Восхождение на холм царя Соломона с коляской и велосипедом - Щербакова Галина Николаевна. Страница 26
Он был прибалт, высокий и рыжий. Его звали Франц. Она никогда не скажет ему, что пошла на звук имени, как крыса за дудочкой. Она просила его вытягивать пальцы и пыталась повиснуть на них, дура такая. Хороший оказался парень. Она понравилась его родне, хотя он сказал, что мама пару раз вызывала неотложку, когда он написал ей про русскую невесту.
Боже, как она учила чужой язык! Когда переступила порог чистенького маленького дома недалеко от моря и пролепетала первые слова на их языке, мама Францика заплакала и заговорила с ней по-русски, и все пошло у них хорошо.

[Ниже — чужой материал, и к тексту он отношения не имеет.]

-- ==== Sys2Proof/Syntax.lean ====
section
/-! DEFINITION. The instruction set as terms: one constructor per row of spec/opcode_table.json,
in the table's order, operands in the assembler's order (30_encoding.md R118). The first 81 are the
machine instructions a decoder can yield; the last 19 are the pseudo-instructions the source names,
which the assembler expands (30_encoding.md R120) and no decoder yields. -/

namespace Sys2Proof

/-- A general-purpose register number: the value `i` of a 5-bit register field names `r<i>`
(30_encoding.md R107, 10_state.md R20). -/
abbrev Reg := Fin 32

/-- A control register number as the `IMM5` field of `rdctl` and `wrctl` carries it; the encoding
reaches 0 to 31, the source defines 0 to 5 (30_encoding.md R104). -/
abbrev CtlNum := Fin 32

/-- An operand of `custom`: a general-purpose register (`r`) or a register of the custom logic's own
file (`c`), chosen by `readra`, `readrb` and `writerc` (30_encoding.md R105, R118). -/
inductive XReg where
  | r (i : Reg)
  | c (i : Reg)
deriving DecidableEq, Repr

/-- The instructions. `brk` is the mnemonic `break` (a word of Lean's own). -/
inductive Instr where
  /-- `ldbu rB, IMM16(rA)`: 40_data_transfer.md R136. -/
  | ldbu (rB : Reg) (imm16 : Half) (rA : Reg)
  /-- `addi rB, rA, IMM16`: 41_arith_logic.md R166. -/
  | addi (rB rA : Reg) (imm16 : Half)
  /-- `stb rB, IMM16(rA)`: 40_data_transfer.md R137. -/
  | stb (rB : Reg) (imm16 : Half) (rA : Reg)
  /-- `br label`: 45_program_control.md R234. -/
  | br (imm16 : Half)
  /-- `ldb rB, IMM16(rA)`: 40_data_transfer.md R135. -/
  | ldb (rB : Reg) (imm16 : Half) (rA : Reg)
  /-- `cmpgei rB, rA, IMM16`: 43_compare.md R203. -/
  | cmpgei (rB rA : Reg) (imm16 : Half)
  /-- `ldhu rB, IMM16(rA)`: 40_data_transfer.md R139. -/
  | ldhu (rB : Reg) (imm16 : Half) (rA : Reg)
  /-- `andi rB, rA, IMM16`: 41_arith_logic.md R155. -/
  | andi (rB rA : Reg) (imm16 : Half)
  /-- `sth rB, IMM16(rA)`: 40_data_transfer.md R140. -/
  | sth (rB : Reg) (imm16 : Half) (rA : Reg)
  /-- `bge rA, rB, label`: 45_program_control.md R236. -/
  | bge (rA rB : Reg) (imm16 : Half)
  /-- `ldh rB, IMM16(rA)`: 40_data_transfer.md R138. -/
  | ldh (rB : Reg) (imm16 : Half) (rA : Reg)
  /-- `cmplti rB, rA, IMM16`: 43_compare.md R209. -/
  | cmplti (rB rA : Reg) (imm16 : Half)
  /-- `ori rB, rA, IMM16`: 41_arith_logic.md R156. -/
  | ori (rB rA : Reg) (imm16 : Half)
  /-- `stw rB, IMM16(rA)`: 40_data_transfer.md R132. -/
  | stw (rB : Reg) (imm16 : Half) (rA : Reg)
  /-- `blt rA, rB, label`: 45_program_control.md R242. -/
  | blt (rA rB : Reg) (imm16 : Half)
  /-- `ldw rB, IMM16(rA)`: 40_data_transfer.md R131. -/
  | ldw (rB : Reg) (imm16 : Half) (rA : Reg)
  /-- `cmpnei rB, rA, IMM16`: 43_compare.md R202. -/
  | cmpnei (rB rA : Reg) (imm16 : Half)
  /-- `xori rB, rA, IMM16`: 41_arith_logic.md R157. -/
  | xori (rB rA : Reg) (imm16 : Half)
  /-- `bne rA, rB, label`: 45_program_control.md R245. -/
  | bne (rA rB : Reg) (imm16 : Half)
  /-- `cmpeqi rB, rA, IMM16`: 43_compare.md R201. -/
  | cmpeqi (rB rA : Reg) (imm16 : Half)
  /-- `ldbuio rB, IMM16(rA)`: 40_data_transfer.md R142. -/
  | ldbuio (rB : Reg) (imm16 : Half) (rA : Reg)
  /-- `muli rB, rA, IMM16`: 41_arith_logic.md R168. -/
  | muli (rB rA : Reg) (imm16 : Half)
  /-- `stbio rB, IMM16(rA)`: 40_data_transfer.md R143. -/
  | stbio (rB : Reg) (imm16 : Half) (rA : Reg)
  /-- `beq rA, rB, label`: 45_program_control.md R244. -/
  | beq (rA rB : Reg) (imm16 : Half)
  /-- `ldbio rB, IMM16(rA)`: 40_data_transfer.md R141. -/
  | ldbio (rB : Reg) (imm16 : Half) (rA : Reg)
  /-- `cmpgeui rB, rA, IMM16`: 43_compare.md R204. -/
  | cmpgeui (rB rA : Reg) (imm16 : Half)
  /-- `ldhuio rB, IMM16(rA)`: 40_data_transfer.md R145. -/
  | ldhuio (rB : Reg) (imm16 : Half) (rA : Reg)
  /-- `andhi rB, rA, IMM16`: 41_arith_logic.md R158. -/
  | andhi (rB rA : Reg) (imm16 : Half)
  /-- `sthio rB, IMM16(rA)`: 40_data_transfer.md R146. -/
  | sthio (rB : Reg) (imm16 : Half) (rA : Reg)
  /-- `bgeu rA, rB, label`: 45_program_control.md R237. -/
  | bgeu (rA rB : Reg) (imm16 : Half)
  /-- `ldhio rB, IMM16(rA)`: 40_data_transfer.md R144. -/
  | ldhio (rB : Reg) (imm16 : Half) (rA : Reg)
  /-- `cmpltui rB, rA, IMM16`: 43_compare.md R210. -/
  | cmpltui (rB rA : Reg) (imm16 : Half)
  /-- `initd IMM16(rA)`: 46_other_control.md R258. -/
  | initd (imm16 : Half) (rA : Reg)
  /-- `orhi rB, rA, IMM16`: 41_arith_logic.md R159. -/
  | orhi (rB rA : Reg) (imm16 : Half)
  /-- `stwio rB, IMM16(rA)`: 40_data_transfer.md R134. -/
  | stwio (rB : Reg) (imm16 : Half) (rA : Reg)
  /-- `bltu rA, rB, label`: 45_program_control.md R243. -/
  | bltu (rA rB : Reg) (imm16 : Half)
  /-- `ldwio rB, IMM16(rA)`: 40_data_transfer.md R133. -/
  | ldwio (rB : Reg) (imm16 : Half) (rA : Reg)
  /-- `flushd IMM16(rA)`: 46_other_control.md R257. -/
  | flushd (imm16 : Half) (rA : Reg)
  /-- `xorhi rB, rA, IMM16`: 41_arith_logic.md R160. -/
  | xorhi (rB rA : Reg) (imm16 : Half)
  /-- `call label`: 45_program_control.md R230. -/
  | call (imm26 : BitVec 26)
  /-- `custom N, xC, xA, xB`: 47_custom_nop_unimplemented.md R270. -/
  | custom (n : Byte) (xC xA xB : XReg)
  /-- `eret`: 46_other_control.md R251. -/
  | eret
  /-- `roli rC, rA, IMM5`: 44_shift_rotate.md R218. -/
  | roli (rC rA : Reg) (imm5 : BitVec 5)
  /-- `rol rC, rA, rB`: 44_shift_rotate.md R216. -/
  | rol (rC rA rB : Reg)
  /-- `flushp`: 46_other_control.md R262. -/
  | flushp
  /-- `ret`: 45_program_control.md R232. -/
  | ret
  /-- `nor rC, rA, rB`: 41_arith_logic.md R154. -/
  | nor (rC rA rB : Reg)
  /-- `mulxuu rC, rA, rB`: 41_arith_logic.md R170. -/
  | mulxuu (rC rA rB : Reg)
  /-- `cmpge rC, rA, rB`: 43_compare.md R193. -/
  | cmpge (rC rA rB : Reg)
  /-- `bret`: 46_other_control.md R253. The `C` field is ignored (30_encoding.md R109, note). -/
  | bret (fieldC : BitVec 5)
  /-- `ror rC, rA, rB`: 44_shift_rotate.md R217. -/
  | ror (rC rA rB : Reg)
  /-- `flushi rA`: 46_other_control.md R259. -/
  | flushi (rA : Reg)
  /-- `jmp rA`: 45_program_control.md R233. -/
  | jmp (rA : Reg)
  /-- `and rC, rA, rB`: 41_arith_logic.md R151. -/
  | and (rC rA rB : Reg)
  /-- `cmplt rC, rA, rB`: 43_compare.md R199. -/
  | cmplt (rC rA rB : Reg)
  /-- `slli rC, rA, IMM5`: 44_shift_rotate.md R220. -/
  | slli (rC rA : Reg) (imm5 : BitVec 5)
  /-- `sll rC, rA, rB`: 44_shift_rotate.md R219. -/
  | sll (rC rA rB : Reg)
  /-- `or rC, rA, rB`: 41_arith_logic.md R152. -/
  | or (rC rA rB : Reg)
  /-- `mulxsu rC, rA, rB`: 41_arith_logic.md R171. -/
  | mulxsu (rC rA rB : Reg)
  /-- `cmpne rC, rA, rB`: 43_compare.md R192. -/
  | cmpne (rC rA rB : Reg)
  /-- `srli rC, rA, IMM5`: 44_shift_rotate.md R224. -/
  | srli (rC rA : Reg) (imm5 : BitVec 5)
  /-- `srl rC, rA, rB`: 44_shift_rotate.md R222. -/
  | srl (rC rA rB : Reg)
  /-- `callr rA`: 45_program_control.md R231. -/
  | callr (rA : Reg)
  /-- `xor rC, rA, rB`: 41_arith_logic.md R153. -/
  | xor (rC rA rB : Reg)
  /-- `mulxss rC, rA, rB`: 41_arith_logic.md R169. -/
  | mulxss (rC rA rB : Reg)
  /-- `cmpeq rC, rA, rB`: 43_compare.md R191. -/
  | cmpeq (rC rA rB : Reg)
  /-- `divu rC, rA, rB`: 41_arith_logic.md R165. -/
  | divu (rC rA rB : Reg)
  /-- `div rC, rA, rB`: 41_arith_logic.md R164. -/
  | div (rC rA rB : Reg)
  /-- `rdctl rC, ctlN`: 46_other_control.md R254. -/
  | rdctl (rC : Reg) (n : CtlNum)
  /-- `mul rC, rA, rB`: 41_arith_logic.md R163. -/
  | mul (rC rA rB : Reg)
  /-- `cmpgeu rC, rA, rB`: 43_compare.md R194. -/
  | cmpgeu (rC rA rB : Reg)
  /-- `initi rA`: 46_other_control.md R260. -/
  | initi (rA : Reg)
  /-- `trap`: 46_other_control.md R250. -/
  | trap
  /-- `wrctl ctlN, rA`: 46_other_control.md R255. -/
  | wrctl (n : CtlNum) (rA : Reg)
  /-- `cmpltu rC, rA, rB`: 43_compare.md R200. -/
  | cmpltu (rC rA rB : Reg)
  /-- `add rC, rA, rB`: 41_arith_logic.md R161. -/
  | add (rC rA rB : Reg)
  /-- `break`: 46_other_control.md R252. `IMM5` is free for the debugger and ignored by the hardware. -/
  | brk (imm5 : BitVec 5)
  /-- `sync`: 46_other_control.md R263. -/
  | sync
  /-- `sub rC, rA, rB`: 41_arith_logic.md R162. -/
  | sub (rC rA rB : Reg)
  /-- `srai rC, rA, IMM5`: 44_shift_rotate.md R223. -/
  | srai (rC rA : Reg) (imm5 : BitVec 5)
  /-- `sra rC, rA, rB`: 44_shift_rotate.md R221. -/
  | sra (rC rA rB : Reg)
  /-- Pseudo-instruction `mov rC, rA`: 42_move.md R180. -/
  | mov (rC rA : Reg)
  /-- Pseudo-instruction `movhi rB, IMM16`: 42_move.md R181. -/
  | movhi (rB : Reg) (imm16 : Half)
  /-- Pseudo-instruction `movi rB, IMM16`: 42_move.md R182. -/
  | movi (rB : Reg) (imm16 : Half)
  /-- Pseudo-instruction `movui rB, IMM16`: 42_move.md R183. -/
  | movui (rB : Reg) (imm16 : Half)
  /-- Pseudo-instruction `movia rB, label`: 42_move.md R184. -/
  | movia (rB : Reg) (label : Word)
  /-- Pseudo-instruction `nop`: 47_custom_nop_unimplemented.md R271. -/
  | nop
  /-- Pseudo-instruction `subi rB, rA, IMM16`: 41_arith_logic.md R167. The operand is the number the assembler is given. -/
  | subi (rB rA : Reg) (imm : Int)
  /-- Pseudo-instruction `cmpgt rC, rA, rB`: 43_compare.md R195. -/
  | cmpgt (rC rA rB : Reg)
  /-- Pseudo-instruction `cmpgtu rC, rA, rB`: 43_compare.md R196. -/
  | cmpgtu (rC rA rB : Reg)
  /-- Pseudo-instruction `cmple rC, rA, rB`: 43_compare.md R197. -/
  | cmple (rC rA rB : Reg)
  /-- Pseudo-instruction `cmpleu rC, rA, rB`: 43_compare.md R198. -/
  | cmpleu (rC rA rB : Reg)
  /-- Pseudo-instruction `cmpgti rB, rA, IMM16`: 43_compare.md R205. -/
  | cmpgti (rB rA : Reg) (imm16 : Half)
  /-- Pseudo-instruction `cmpgtui rB, rA, IMM16`: 43_compare.md R206. -/
  | cmpgtui (rB rA : Reg) (imm16 : Half)
  /-- Pseudo-instruction `cmplei rB, rA, IMM16`: 43_compare.md R207. -/
  | cmplei (rB rA : Reg) (imm16 : Half)
  /-- Pseudo-instruction `cmpleui rB, rA, IMM16`: 43_compare.md R208. -/
  | cmpleui (rB rA : Reg) (imm16 : Half)
  /-- Pseudo-instruction `bgt rA, rB, label`: 45_program_control.md R238. -/
  | bgt (rA rB : Reg) (imm16 : Half)
  /-- Pseudo-instruction `bgtu rA, rB, label`: 45_program_control.md R239. -/
  | bgtu (rA rB : Reg) (imm16 : Half)
  /-- Pseudo-instruction `ble rA, rB, label`: 45_program_control.md R240. -/
  | ble (rA rB : Reg) (imm16 : Half)
  /-- Pseudo-instruction `bleu rA, rB, label`: 45_program_control.md R241. -/
  | bleu (rA rB : Reg) (imm16 : Half)
deriving DecidableEq, Repr

end Sys2Proof
end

Потом она стала «собирателем их фамилии». Это когда ринулась в свой отпуск в Кемерово, где жила сосланная и считавшаяся потерянной родня мужа. И привезла на родину бабушку восьмидесяти лет, которая уже сходила с ума от сознания близкой смерти на чужбине. Она везла ее через всю страну, едва не потеряв старушку на Рижском вокзале в Москве, когда та сомлела, услышав свой язык по вокзальному радио. Кто-то потерялся, и его искали.
Она так и жила между Киевом и Ригой. В Киеве она копила силы, в Риге она их тратила. Дочка Лайма была счастьем в полном смысле слова. Она была похожа на ту бритоголубоголовую маму, которая, уходя от нее навсегда, старалась улыбаться. Так и эта, маленькая дурочка, вечно растягивает губы, чтоб виделись глубокие ямочки на щеках.
Сейчас она уже взрослая барышня, Францика уже нет. Он умер легко, на ходу, ни разу до этого не хворал. Лайма окончила университет и жила с бабушкой в Риге, а она сама по-прежнему со стеклышками бряк-бряк.
К Вере Алексеевне ее привело простое дело: она хотела узнать точно, из первых рук, сколько зарабатывает учительница в школе и легко ли найти сейчас работу в школе. Лайма ни о чем мать не просила, более того, говорила, что никогда-никогда-никогда в Киев не вернется, тем не менее… Если тут может быть лучше, «никогда» можно смять до последнего слога. Потому Мария пришла на разведку, хотя Лайма на это определенно скажет: «Мать! Это мои проблемы». Она ее называет — мать. Каждый раз Мария чуть-чуть пригибается под словом, как под непомерной тяжестью, но потом выпрямляется. Слово-то хорошее. Оно суть жизни, ее первоначальная клетка. Какого лучшего слова она ждет? Мать — это хорошо. Совсем не грубо. Не надо пригибаться.
Сейчас ей надо повернуться к Вере Алексеевне с лицом сегодняшнего дня и задать все необходимые вопросы. Но она спрашивает:
— Какая она, Астра?
— Стрижка короткая, а шея дряблая, — торопливо повторяет та уже давно сформулированную характеристику. — Интересовалась родней. Мы смотрели фотографии. — И вскриком: — Но я же понятия не имела, что ты ее знаешь!.. Откуда?
— Я жила у них после войны, ожидая папу, когда мама умерла. Ее мама — сестра папы.
Вере Алексеевне это неинтересно. Они познакомились, будучи вполне взрослыми дамами. На чьих-то похоронах.
— Жаль, что я не знала, — раздражается Вера Алексеевна. — Встретились бы… Но имей в виду, она оставила и свой адрес, и сестры.
— Хорошо, — отвечает Мария. Она еще не знает, что адресом воспользуется. Не знает, что войдет в их посмертную жизнь, что это уведет ее далеко, далеко от квартиры Веры Алексеевны. Она пока ничего не знает. Ничего…
Голубая головка мамы мелькнула и исчезла. Исчезновение паче смерти. Еще она не знает, что коснулась самого средостения боли. Боли ее рода. Фу, как высокопарно! И потому неловко. Просто она вспомнила, как уводили маму. И сердце ее сжалось до размера высушенной сливки.